| INFORMATION SHOWN |
-- ==== Sys2Proof/Machine/Mantle.lean ====
section
/-! DEFINITION. The matrix sum order (04 R94, R95), fragments (07 R151-R153), and the mantle: checksums, drains and
corrections (08 R166-R176). -/

namespace Sys2Proof

/-- An element under its block's scale (04 R85). -/
def FV.scale (x : FV) : Option Int → FV
  | none => .nan false
  | some k => match x with
    | .num s m e => .num s m (e + k)
    | y => y

def FV.abs : FV → FV
  | .num _ m e => .num false m e
  | .inf _ => .inf false
  | .nan s => .nan s

end Sys2Proof

namespace Sys2Proof.Machine

/-! Values and chunk sums -/

/-- An element of a matrix type as an exact value (04 R79, 07 R151). -/
def matVal (t : Ty) (bits : Nat) : FV :=
  if t = .s8 then
    let v := Ty.s8.val (BitVec.ofNat 64 bits)
    .num (v < 0) v.natAbs 0
  else t.fmt.decode bits

/-- round(s, rn, f32) of the exact sum of products, the chunk rules of 04 R94. -/
def prodSum (rm : Rm) (ps : List (FV × FV)) : Nat :=
  if ps.any (fun p => p.1.isNan || p.2.isNan || p.1.badProd p.2) then Fmt.f32.nanBits
  else
    let ts := ps.map (fun p => p.1.mul p.2)
    let pinf := ts.any (fun t => t.isInf && !t.sign)
    let ninf := ts.any (fun t => t.isInf && t.sign)
    if pinf && ninf then Fmt.f32.nanBits
    else if pinf || ninf then Fmt.f32.infBits ninf
    else
      let (n, e) := sumNums ts
      (Fmt.f32.roundTo (.mode rm) (n < 0) n.natAbs e).1

/-- The exact integer sum of s8 products (04 R95). -/
def intSum (ps : List (FV × FV)) : Int := (sumNums (ps.map (fun p => p.1.mul p.2))).1

def one : FV := .num false 1 0
/-- A rounded f32 sum of two f32 values (04 R94). A sum that is exactly zero takes its sign as 06 R125 gives it (assumption 72). -/
def addF (rm : Rm) (a b : Nat) : Nat := (Fmt.f32.sum rm [] [Fmt.f32.decode a, Fmt.f32.decode b]).1

/-- An accumulator word after one chunk (04 R94, R95). -/
def accWord (int : Bool) (w : Word) (ps : List (FV × FV)) : Word :=
  if int then w + BitVec.ofInt 32 (intSum ps) else BitVec.ofNat 32 (addF .rn w.toNat (prodSum .rn ps))

/-! A square of accumulator words with its mantle -/

/-- An n × n accumulator with hem, cuff and MAG (08 R166, R173). -/
structure Sheet where
  n : Nat
  words : List Word
  hem : List Word
  cuff : List Word
  int : Bool
  mag : Word
  deriving DecidableEq, Repr

def Sheet.row (t : Sheet) (i : Nat) : List Word := (t.words.drop (t.n * i)).take t.n
def Sheet.col (t : Sheet) (j : Nat) : List Word :=
  let a := t.words.toArray
  (List.range t.n).map (fun i => a.getD (t.n * i + j) 0)

/-- Words read as values of the sheet's kind. -/
def kindVal (int : Bool) (w : Word) : FV :=
  if int then .num w.msb w.toInt.natAbs 0 else Fmt.f32.decode w.toNat

/-- The sum of a line as a mantle word (08 R168). -/
def lineSum (int : Bool) (ws : List Word) : Word :=
  let ps := ws.map (fun w => (kindVal int w, one))
  if int then BitVec.ofInt 32 (intSum ps) else BitVec.ofNat 32 (prodSum .rn ps)

/-- The larger of two non-negative f32 magnitudes; a NaN stands. -/
def maxF (a b : Nat) : Nat :=
  if (Fmt.f32.decode a).isNan then a else if (Fmt.f32.decode b).isNan then b else if a < b then b else a

/-- The mantle seeded from the words under a kind (08 R168). -/
def Sheet.seed (t : Sheet) (int : Bool) : Sheet :=
  let rows := (List.range t.n).map t.row
  let cols := (List.range t.n).map t.col
  { t with
    int := int
    hem := cols.map (lineSum int)
    cuff := rows.map (lineSum int)
    mag := if int then t.mag else
      BitVec.ofNat 32 ((rows ++ cols).foldl (fun m ws =>
        maxF m (prodSum .ru (ws.map (fun w => ((kindVal false w).abs, one))))) 0) }

/-- Column k of a list of rows. -/
def columnOf (rows : List (List FV)) (k : Nat) : List FV := rows.map (fun r => r.getD k (.num false 0 0))

/-- The chunk's magnitude bound m of 08 R167, rounded up: the largest sum of |a × b| over a line. -/
def chunkMag (rows cols : List (List FV)) (kn : Nat) : Nat :=
  let all := (rows ++ cols).flatten
  let bad := (List.range kn).any (fun k =>
    let ra := columnOf rows k
    let cb := columnOf cols k
    (ra.any FV.isZero && cb.any FV.isInf) || (ra.any FV.isInf && cb.any FV.isZero))
  if all.any FV.isNan || bad then Fmt.f32.nanBits
  else if all.any FV.isInf then Fmt.f32.infBits false
  else
    let exact := fun (l : List FV) => (let (n, e) := sumNums (l.map FV.abs); (FV.num false n.natAbs e : FV))
    let sa := (List.range kn).map (fun k => exact (columnOf rows k))
    let sb := (List.range kn).map (fun k => exact (columnOf cols k))
    let line := fun (sums : List FV) (l : List FV) => prodSum .ru (sums.zip (l.map FV.abs))
    (cols.map (line sa) ++ rows.map (line sb)).foldl maxF 0

/-- Words of a window of the sheet changed: rows from r0, columns from c0, `ps i j` the products of an element. -/
def Sheet.update (t : Sheet) (r0 c0 nr nc : Nat) (ps : Nat → Nat → List (FV × FV)) : List Word :=
  mapFrom (fun idx w =>
    let i := idx / t.n
    let j := idx % t.n
    if r0 ≤ i && i < r0 + nr && c0 ≤ j && j < c0 + nc then accWord t.int w (ps (i - r0) (j - c0)) else w) 0 t.words

/-- One chunk accumulated into words and mantle (04 R94, R95, 08 R167): `rows` are the chunk's rows of A from row r0,
`cols` the columns of B from column c0. -/
def Sheet.chunk (t : Sheet) (r0 c0 : Nat) (rows cols : List (List FV)) : Sheet :=
  let ra := rows.toArray
  let ca := cols.toArray
  let kn := (rows.headD []).length
  let words := t.update r0 c0 rows.length cols.length (fun i j => (ra.getD i []).zip (ca.getD j []))
  let total := fun (l : List FV) =>
    let ps := l.map (fun v => (v, one))
    if t.int then (let v := intSum ps; FV.num (v < 0) v.natAbs 0) else Fmt.f32.decode (prodSum .rn ps)
  let alpha := (List.range kn).map (fun k => total (columnOf rows k))
  let beta := (List.range kn).map (fun k => total (columnOf cols k))
  let line := fun (w : Word) (ps : List (FV × FV)) => accWord t.int w ps
  { t with
    words := words
    hem := mapFrom (fun j w => if c0 ≤ j && j < c0 + cols.length then line w (alpha.zip (ca.getD (j - c0) [])) else w) 0 t.hem
    cuff := mapFrom (fun i w => if r0 ≤ i && i < r0 + rows.length then line w ((ra.getD (i - r0) []).zip beta) else w) 0 t.cuff
    mag := if t.int then t.mag else BitVec.ofNat 32 (addF .ru t.mag.toNat (chunkMag rows cols kn)) }

/-- The chunks of 16 of rows and columns of depth `k`, in ascending K. -/
def Sheet.chunks (t : Sheet) (r0 c0 : Nat) (rows cols : List (List FV)) (k : Nat) : Sheet :=
  (List.range ((k + 15) / 16)).foldl (fun t c =>
    t.chunk r0 c0 (rows.map (fun r => (r.drop (16 * c)).take 16)) (cols.map (fun r => (r.drop (16 * c)).take 16))) t

/-! Drains -/

/-- A drain's outcome: STAT, failing columns and rows, and the located error (08 R170). -/
structure Drain where
  stat : Nat
  ncol : Nat := 0
  nrow : Nat := 0
  row : Nat := 0
  col : Nat := 0
  dm : Int := 0
  de : Int := 0
  deriving DecidableEq, Repr

/-- Whether |d| stays within the tolerance register's bound for a FLOAT line, both exact multiples of 2^−1200
(08 R169, R174). -/
def within (tol : Word) (mag : Nat) (d : Int) : Bool :=
  let abse := tol.toNat % 2 ^ 8
  let relb := tol.toNat / 2 ^ 8 % 2 ^ 6
  abse == 255 || d.natAbs ≤ (if abse = 0 then 0 else 2 ^ (1200 + abse - 127)) ||
    d.natAbs ≤ (Fmt.f32.decode mag).scaled.natAbs / 2 ^ relb

/-- A drain (08 R169, R170). -/
def Sheet.drain (t : Sheet) (tol : Word) (poison : Bool) : Drain :=
  let bad := fun (w : Word) => let v := Fmt.f32.decode w.toNat; v.isNan || v.isInf
  if poison then { stat := 3 }
  else if !t.int && (t.words.any bad || t.hem.any bad || t.cuff.any bad || bad t.mag) then { stat := 4 }
  else
    let val := fun (w : Word) => if t.int then w.toInt else (Fmt.f32.decode w.toNat).scaled
    let diff := fun (line : List Word) (m : Word) => line.foldl (fun n w => n + val w) 0 - val m
    let ok := fun (d : Int) => if t.int then d % 2 ^ 32 == 0 else within tol t.mag.toNat d
    let dc := mapFrom (fun j m => diff (t.col j) m) 0 t.hem
    let dr := mapFrom (fun i m => diff (t.row i) m) 0 t.cuff
    let fc := (List.range t.n).filter (fun j => !ok (dc.getD j 0))
    let fr := (List.range t.n).filter (fun i => !ok (dr.getD i 0))
    match fc, fr with
    | [], [] => { stat := 0 }
    | [c], [r] => { stat := 1, ncol := 1, nrow := 1, row := r, col := c, dm := dc.getD c 0, de := if t.int then 0 else -1200 }
    | _, _ => { stat := 2, ncol := fc.length, nrow := fr.length }

/-! Tiles -/

def Tile.sheet (t : Tile) : Sheet := { n := 64, words := t.words, hem := t.hem, cuff := t.cuff, int := t.int, mag := t.mag }
def Tile.ofSheet (t : Tile) (x : Sheet) : Tile := { t with words := x.words, hem := x.hem, cuff := x.cuff, int := x.int, mag := x.mag }

/-- The tile status word (08 R172). -/
def Tile.status (t : Tile) (num : Nat) : Word :=
  BitVec.ofNat 4 t.stat ++ BitVec.ofNat 3 num ++ BitVec.ofNat 2 t.retries ++ 0#1 ++ BitVec.ofNat 7 t.ncol ++ BitVec.ofNat 7 t.nrow ++ 0#8

/-- The tile becomes OPEN: no outcome yet (07 R145, 08 R172). NCOL and NROW of its status are 0: 08 R172 gives them for the outcomes of
drains only (DESIGN CHOICE, assumption 85). -/
def Tile.open' (t : Tile) : Tile := { t with st := .open_, stat := 5, ncol := 0, nrow := 0, row := 0, col := 0, dm := 0, de := 0 }

/-- The tile cleared with its mantle state reset, its retry record kept (07 R156, R160, 08 R166, R178, R180). -/
def Tile.clear (t : Tile) : Tile := { retry := t.retry }

/-- The tile after its kind is made that of a command (08 R168). -/
def Tile.asKind (t : Tile) (int : Bool) : Tile := if t.int = int then t else t.ofSheet (t.sheet.seed int)

/-- Products accumulated into the tile by a command of type `ty`. An `mloop` with NK = 0 has none, and leaves the tolerance type of the
tile as it was: 08 R169 does not say whether it counts as an accumulating command (DESIGN CHOICE, assumption 34). -/
def Tile.accumulate (t : Tile) (ty : Ty) (r0 c0 : Nat) (rows cols : List (List FV)) (k : Nat) : Tile :=
  let t := t.asKind (ty == .s8)
  { t.ofSheet (t.sheet.chunks r0 c0 rows cols k) with tolTy := if ty = .s8 then t.tolTy else ty }

/-- A drain of an OPEN tile; other tiles keep their outcome (07 R145, R156). -/
def Tile.drainWith (t : Tile) (tol : Word) : Tile :=
  let d := t.sheet.drain tol t.poison
  { t with st := .drained, stat := d.stat, ncol := d.ncol, nrow := d.nrow, row := d.row, col := d.col, dm := d.dm, de := d.de }

/-- `mfix` of a LOCATED tile (08 R176). Where the element less DELTA is exactly zero the word is +0: neither 04 R87 nor R176 gives the sign
of that zero (DESIGN CHOICE, assumption 94). -/
def Tile.fix (t : Tile) (tol : Word) : Tile :=
  if t.stat = 1 then
    let idx := 64 * t.row + t.col
    let w := t.words.getD idx 0
    let w' := if t.int then w - BitVec.ofInt 32 t.dm
      else BitVec.ofNat 32 (Fmt.f32.sum .rn [] [Fmt.f32.decode w.toNat, .num (0 < t.dm) t.dm.natAbs t.de]).1
    let t' := { t with words := lmod t.words idx (fun _ => w') }.drainWith tol
    if t'.stat = 0 then { t' with stat := 7 } else t'
  else t

/-- The words that `mloc` writes (08 R176). -/
def Tile.location (t : Tile) (num : Nat) : List Word :=
  let h : BitVec 7 := BitVec.ofNat 4 t.stat ++ BitVec.ofNat 3 num
  if t.stat = 1 then
    [h ++ 0#13 ++ BitVec.ofNat 6 t.row ++ BitVec.ofNat 6 t.col,
     if t.int then BitVec.ofInt 32 t.dm else BitVec.ofNat 32 (Fmt.f32.roundTo (.mode .rn) (t.dm < 0) t.dm.natAbs t.de).1]
  else [h ++ 0#25, 0]

/-! Fragments (07 R150-R155) -/

/-- Element κ of a lane's registers in containers of `c` bits. -/
def container (regs : List Word) (c κ : Nat) : Nat :=
  (regs.getD (κ / (32 / c)) 0).toNat / 2 ^ (c * (κ % (32 / c))) % 2 ^ c

/-- Row or column `i` of an `mma` source from the lanes' registers (07 R152, R153): `lo` is the byte of SCR that holds
block 0's scale. -/
def fragLine (t : Ty) (m64 : Bool) (regs : List (List Word)) (scr : Option (List Word)) (lo i : Nat) : List FV :=
  let kk := mmaK t
  let lane := fun k => if m64 then i else i + 32 * (k / (kk / 2))
  let κ := fun k => if m64 then k else k % (kk / 2)
  (List.range kk).map (fun k =>
    let v := matVal t (container (regs.getD (lane k) []) (mmaC t) (κ k))
    match scr with
    | none => v
    | some ws =>
      let b := k / 32
      FV.scale v (e8m0 ((ws.getD (lane (32 * b)) 0).toNat / 2 ^ (8 * (lo + b)) % 256)))

/-- Element (i, j) of a C or D fragment of `mma`: lane and register (07 R152). -/
def accPlace (m64 : Bool) (i j : Nat) : Nat × Nat := if m64 then (i, j) else (i + 32 * (j / 16), j % 16)

/-- The accumulator of an `mma` with its fragment mantle (07 R154, 08 R173). -/
def mmaSheet (t : Ty) (m64 zero : Bool) (a b cc : List (List Word)) (scr : Option (List Word)) : Sheet :=
  let n := if m64 then 64 else 32
  let ca := cc.toArray
  let words := (List.range (n * n)).map (fun idx =>
    if zero then 0 else (let (l, r) := accPlace m64 (idx / n) (idx % n); (ca.getD l []).getD r 0))
  let s0 : Sheet := { n := n, words := words, hem := List.replicate n 0, cuff := List.replicate n 0, int := t == .s8, mag := 0 }
  let s1 := if zero then s0 else s0.seed (t == .s8)
  s1.chunks 0 0 ((List.range n).map (fragLine t m64 a scr 0)) ((List.range n).map (fragLine t m64 b scr 2)) (mmaK t)

/-- Registers of a lane's D fragment. -/
def mmaOut (t : Sheet) (m64 : Bool) (lane : Nat) : List Word :=
  if m64 then t.row lane else ((t.row (lane % 32)).drop (16 * (lane / 32))).take 16

/-- Row or column 4q + r of product P of an `mmab` (07 R155). -/
def blockLine (t : Ty) (regs : List (List Word)) (scr : Option (List Word)) (p i : Nat) : List FV :=
  let lane := 4 * p + i / 4
  let ws := ((regs.getD lane []).drop (8 * (i % 4))).take 8
  (List.range (mmaK t)).map (fun k =>
    let v := matVal t (container ws (mmaC t) k)
    match scr with
    | none => v
    | some sc => FV.scale v (e8m0 ((sc.getD lane 0).toNat / 2 ^ (8 * (i % 4)) % 256)))

/-- The sixteen products of an `mmab` (07 R155), in ascending P, each with all its chunks before the next: the order in which they
enter the hem, the cuff and MAG that they share (assumption 72). -/
def Tile.mmab (t : Tile) (ty : Ty) (a b : List (List Word)) (scr : Option (List (List Word))) : Tile :=
  let sa := scr.map (fun l => l.map (fun ws => ws.getD 0 0))
  let sb := scr.map (fun l => l.map (fun ws => ws.getD 1 0))
  ((List.range 16).foldl (fun t p => t.accumulate ty (16 * (p / 4)) (16 * (p % 4))
    ((List.range 16).map (blockLine ty a sa p)) ((List.range 16).map (blockLine ty b sb p)) (mmaK ty)) t).open'

/-! K-step data of `mloop` (07 R159) -/

/-- Bytes of one packed row, and of a whole step's data of one source. -/
def rowBytes (t : Ty) : Nat := if t = .e3m2 then 48 else 32
def stepBytes (t : Ty) (sc : Bool) : Nat := 64 * rowBytes t + if sc then 64 * (mmaK t / 32) else 0

/-- The 64 rows of a step's data, scaled. -/
def stepRows (t : Ty) (sc : Bool) (bs : List Byte) : List (List FV) :=
  let nb := mmaK t / 32
  let arr := bs.toArray
  let slice := fun (a n : Nat) => (List.range n).map (fun i => arr.getD (a + i) 0)
  (List.range 64).map (fun i =>
    let row := leNat (slice (rowBytes t * i) (rowBytes t))
    (List.range (mmaK t)).map (fun k =>
      let v := matVal t (row / 2 ^ (t.bits * k) % 2 ^ t.bits)
      if sc then FV.scale v (e8m0 (arr.getD (64 * rowBytes t + nb * i + k / 32) 0).toNat) else v))

end Sys2Proof.Machine
end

| ACTIVITY |
When you reach the line holding "if ps.any (fun" in the records above, begin reproducing exactly, stop after the line holding "R94, R95). -/", and output nothing else.

| SOLUTION |
  if ps.any (fun p => p.1.isNan || p.2.isNan || p.1.badProd p.2) then Fmt.f32.nanBits
  else
    let ts := ps.map (fun p => p.1.mul p.2)
    let pinf := ts.any (fun t => t.isInf && !t.sign)
    let ninf := ts.any (fun t => t.isInf && t.sign)
    if pinf && ninf then Fmt.f32.nanBits
    else if pinf || ninf then Fmt.f32.infBits ninf
    else
      let (n, e) := sumNums ts
      (Fmt.f32.roundTo (.mode rm) (n < 0) n.natAbs e).1

/-- The exact integer sum of s8 products (04 R95). -/
def intSum (ps : List (FV × FV)) : Int := (sumNums (ps.map (fun p => p.1.mul p.2))).1

def one : FV := .num false 1 0
/-- A rounded f32 sum of two f32 values (04 R94). A sum that is exactly zero takes its sign as 06 R125 gives it (assumption 72). -/
def addF (rm : Rm) (a b : Nat) : Nat := (Fmt.f32.sum rm [] [Fmt.f32.decode a, Fmt.f32.decode b]).1

/-- An accumulator word after one chunk (04 R94, R95). -/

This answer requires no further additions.